In the records below, begin at the line that has "theorem lo_a (x" and stop after the line that has "x.lo = x := by"; quote those lines verbatim and nothing more.

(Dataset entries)
# # # # #

-- ==== Sys2Proof/Laws/Encoding.lean ====
section
/-!
SUPPORT. Codes, fields and parcels read back as they were written.
-/

namespace Sys2Proof

/-! ### Codes -/

@[simp] theorem greg_code (r : GReg) : greg? r.code = some r := by
  cases r with
  | g n => revert n; decide
  | port p => cases p <;> rfl

@[simp] theorem reg_regCode (r : Fin 32) : reg? (regCode r) = some r := by revert r; decide
@[simp] theorem small_regCode (r : Fin 8) : small? (regCode r) = some r := by revert r; decide
@[simp] theorem zero_zero {n : Nat} : zero? (0#n) = some () := by simp [zero?]
@[simp] theorem zero_regCode {n : Nat} : zero? (regCode (0 : Fin (n + 1))) = some () := rfl

theorem scalar_code {isG : Bool} {x : Scalar} (h : (match x with | .gx _ => isG | .fx _ => !isG) = true) :
    scalar? isG x.code = some x := by
  cases x <;> cases isG <;> simp_all [scalar?, Scalar.code]

theorem scalar_fits {t : ElemTy} {x : Scalar} (h : x.fits t = true) : scalar? t.isInt x.code = some x := by
  apply scalar_code
  cases x <;> simpa [Scalar.fits] using h

@[simp] theorem memOrd_code (x : MemOrd) : MemOrd.ofCode x.code = x := by cases x <;> rfl
@[simp] theorem scope_code (x : Scope) : Scope.ofCode x.code = x := by cases x <;> rfl
@[simp] theorem nx_code (x : Nx) : Nx.ofCode x.code = x := by cases x <;> rfl
@[simp] theorem cond_code (x : Cond) : Cond.ofCode x.code = some x := by cases x <;> rfl
@[simp] theorem fcond_code (x : FCond) : FCond.ofCode x.code = some x := by cases x <;> rfl
@[simp] theorem vcond_code (x : VCond) : VCond.ofCode x.code = some x := by cases x <;> rfl
@[simp] theorem size_code (x : Size) : Size.ofCode x.code = x := by cases x <;> rfl
@[simp] theorem amo_code (x : AmoOp) : AmoOp.ofCode x.code = some x := by cases x <;> rfl
@[simp] theorem cvt_code (x : Cvt) : Cvt.ofCode x.code = some x := by cases x <;> rfl
@[simp] theorem elemTy_code (x : ElemTy) : ElemTy.ofCode x.code = x := by cases x <;> rfl
@[simp] theorem tableSel_code (x : TableSel) : TableSel.ofCode x.code = some x := by cases x <;> rfl
@[simp] theorem sfu_code (x : SfuFn) : SfuFn.ofCode x.code = x := by cases x <;> rfl
@[simp] theorem handleState_code (x : HandleState) : HandleState.ofCode x.code = x := by cases x <;> rfl

/-! ### Fields of parcels -/

/-- Bits below the seam of two joined fields. -/
theorem low_field {v w n k : Nat} {x : BitVec v} {y : BitVec w} (h : n + k ≤ w) :
    (x ++ y).extractLsb' n k = y.extractLsb' n k := BitVec.extractLsb'_append_eq_of_add_le h

/-- Bits above it. -/
theorem high_field {v w n k : Nat} {x : BitVec v} {y : BitVec w} (h : w ≤ n) :
    (x ++ y).extractLsb' n k = x.extractLsb' (n - w) k := BitVec.extractLsb'_append_eq_of_le h

@[simp] theorem whole_field {w : Nat} {x : BitVec w} : x.extractLsb' 0 w = x := BitVec.extractLsb'_eq_self

theorem low_bit {v w n : Nat} {x : BitVec v} {y : BitVec w} (h : n < w) : (x ++ y).getLsbD n = y.getLsbD n := by
  rw [BitVec.getLsbD_append, if_pos h]

theorem high_bit {v w n : Nat} {x : BitVec v} {y : BitVec w} (h : w ≤ n) : (x ++ y).getLsbD n = x.getLsbD (n - w) := by
  rw [BitVec.getLsbD_append, if_neg (by omega)]

@[simp] theorem ofBool_bit (b : Bool) : (BitVec.ofBool b).getLsbD 0 = b := by cases b <;> rfl

theorem nx_not_prefix (x : Nx) : x.code ≠ 7 := by cases x <;> decide

theorem hi_s (x : Base) : x.hi.getLsbD 15 = x.s := by
  show BitVec.getLsbD (w := 1 + 3 + 6 + 6) (BitVec.ofBool x.s ++ x.nx ++ x.op ++ x.d) 15 = _
  rw [high_bit (by omega), high_bit (by omega), high_bit (by omega)]
  exact ofBool_bit _

theorem hi_nx (x : Base) : x.hi.extractLsb' 12 3 = x.nx := by
  show BitVec.extractLsb' (n := 1 + 3 + 6 + 6) 12 3 (BitVec.ofBool x.s ++ x.nx ++ x.op ++ x.d) = _
  rw [high_field (by omega), high_field (by omega), low_field (by omega)]
  exact whole_field

theorem hi_op (x : Base) : x.hi.extractLsb' 6 6 = x.op := by
  show BitVec.extractLsb' (n := 1 + 3 + 6 + 6) 6 6 (BitVec.ofBool x.s ++ x.nx ++ x.op ++ x.d) = _
  rw [high_field (by omega), low_field (by omega)]
  exact whole_field

theorem hi_d (x : Base) : x.hi.extractLsb' 0 6 = x.d := by
  show BitVec.extractLsb' (n := 1 + 3 + 6 + 6) 0 6 (BitVec.ofBool x.s ++ x.nx ++ x.op ++ x.d) = _
  rw [low_field (by omega)]
  exact whole_field

theorem lo_a (x : Base) : x.lo.extractLsb' 10 6 = x.a := by
  show BitVec.extractLsb' (n := 6 + 6 + 4) 10 6 (x.a ++ x.b ++ x.f) = _
  rw [high_field (by omega), high_field (by omega)]
  exact whole_field

theorem lo_b (x : Base) : x.lo.extractLsb' 4 6 = x.b := by
  show BitVec.extractLsb' (n := 6 + 6 + 4) 4 6 (x.a ++ x.b ++ x.f) = _
  rw [high_field (by omega), low_field (by omega)]
  exact whole_field

theorem lo_f (x : Base) : x.lo.extractLsb' 0 4 = x.f := by
  show BitVec.extractLsb' (n := 6 + 6 + 4) 0 4 (x.a ++ x.b ++ x.f) = _
  rw [low_field (by omega)]
  exact whole_field

@[simp] theorem ofParcels_hi_lo (x : Base) : Base.ofParcels x.hi x.lo = x := by
  simp only [Base.ofParcels, hi_s, hi_nx, hi_op, hi_d, lo_a, lo_b, lo_f]

theorem hi_not_prefix (x : Base) (w : Nx) (h : x.nx = w.code) : isPrefixParcel x.hi = false := by
  exact decide_eq_false (by rw [hi_nx, h]; exact nx_not_prefix w)

/-! ### Prefix parcels -/

/-- The mark and the kind of a prefix parcel, and its payload. -/
theorem parcel_parts (k : BitVec 3) (y : BitVec 9) :
    BitVec.extractLsb' (n := 4 + 3 + 9) 12 3 (7#4 ++ k ++ y) = 7 ∧ BitVec.getLsbD (w := 4 + 3 + 9) (7#4 ++ k ++ y) 15 = false ∧
      BitVec.extractLsb' (n := 4 + 3 + 9) 9 3 (7#4 ++ k ++ y) = k ∧ BitVec.extractLsb' (n := 4 + 3 + 9) 0 9 (7#4 ++ k ++ y) = y := by
  refine ⟨?_, ?_, ?_, ?_⟩
  · rw [high_field (by omega), high_field (by omega)]; rfl
  · rw [high_bit (by omega), high_bit (by omega)]; rfl
  · rw [high_field (by omega), low_field (by omega)]; exact whole_field
  · rw [low_field (by omega)]; exact whole_field

/-- The kind and the payload of each prefix (R49). -/
def Pfx.parts : Pfx → BitVec 3 × BitVec 9
  | .imm y => (0, y)
  | .src c => (1, c ++ 0#3)
  | .page n => (2, 0#1 ++ n)
  | .disp y => (3, y)
  | .cond neg p onNx z m =>
    (4, BitVec.ofBool neg ++ BitVec.ofNat 3 p.val ++ BitVec.ofBool onNx ++ BitVec.ofBool z ++ BitVec.ofNat 3 m.val)
  | .ord o c => (5, 0#5 ++ o.code ++ c.code)
  | .safe i => (6, 0#1 ++ i)

theorem toParcel_parts (p : Pfx) : p.toParcel = (7#4 ++ p.parts.1 ++ p.parts.2 : BitVec (4 + 3 + 9)) := by cases p <;> rfl

theorem toParcel_prefix (p : Pfx) : isPrefixParcel p.toParcel = true := by
  rw [toParcel_parts, isPrefixParcel]
  exact decide_eq_true (parcel_parts _ _).1

@[simp] theorem low3_ofNat (x : Fin 8) : low3 (BitVec.ofNat 3 x.val) = x := by revert x; decide

/-- The parts of a payload are read back. -/
theorem ofParcel_parts {k : BitVec 3} {y : BitVec 9} : Pfx.ofParcel (7#4 ++ k ++ y : BitVec (4 + 3 + 9)) =
    match k.toNat with
    | 0 => some (.imm y)
    | 1 => if y.extractLsb' 0 3 = 0 then some (.src (y.extractLsb' 3 6)) else none
    | 2 => if y.getLsbD 8 then none else some (.page (y.extractLsb' 0 8))
    | 3 => some (.disp y)
    | 4 => some (.cond (y.getLsbD 8) (low3 (y.extractLsb' 5 3)) (y.getLsbD 4) (y.getLsbD 3) (low3 (y.extractLsb' 0 3)))
    | 5 => if y.extractLsb' 4 5 = 0 then some (.ord (.ofCode (y.extractLsb' 2 2)) (.ofCode (y.extractLsb' 0 2))) else none
    | 6 => if y.getLsbD 8 then none else some (.safe (y.extractLsb' 0 8))
    | _ => none := by
  obtain ⟨h1, h2, h3, h4⟩ := parcel_parts k y
  unfold Pfx.ofParcel
  refine (if_neg (by exact Bool.eq_false_iff.mp h2)).trans ?_
  simp only [show BitVec.extractLsb' 9 3 (7#4 ++ k ++ y : BitVec (4 + 3 + 9)) = k from h3,
    show BitVec.extractLsb' 0 9 (7#4 ++ k ++ y : BitVec (4 + 3 + 9)) = y from h4] <;>
  rfl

# # # # #

Result of the exercise:
theorem lo_a (x : Base) : x.lo.extractLsb' 10 6 = x.a := by
  show BitVec.extractLsb' (n := 6 + 6 + 4) 10 6 (x.a ++ x.b ++ x.f) = _
  rw [high_field (by omega), high_field (by omega)]
  exact whole_field

theorem lo_b (x : Base) : x.lo.extractLsb' 4 6 = x.b := by
  show BitVec.extractLsb' (n := 6 + 6 + 4) 4 6 (x.a ++ x.b ++ x.f) = _
  rw [high_field (by omega), low_field (by omega)]
  exact whole_field

theorem lo_f (x : Base) : x.lo.extractLsb' 0 4 = x.f := by
  show BitVec.extractLsb' (n := 6 + 6 + 4) 0 4 (x.a ++ x.b ++ x.f) = _
  rw [low_field (by omega)]
  exact whole_field

@[simp] theorem ofParcels_hi_lo (x : Base) : Base.ofParcels x.hi x.lo = x := by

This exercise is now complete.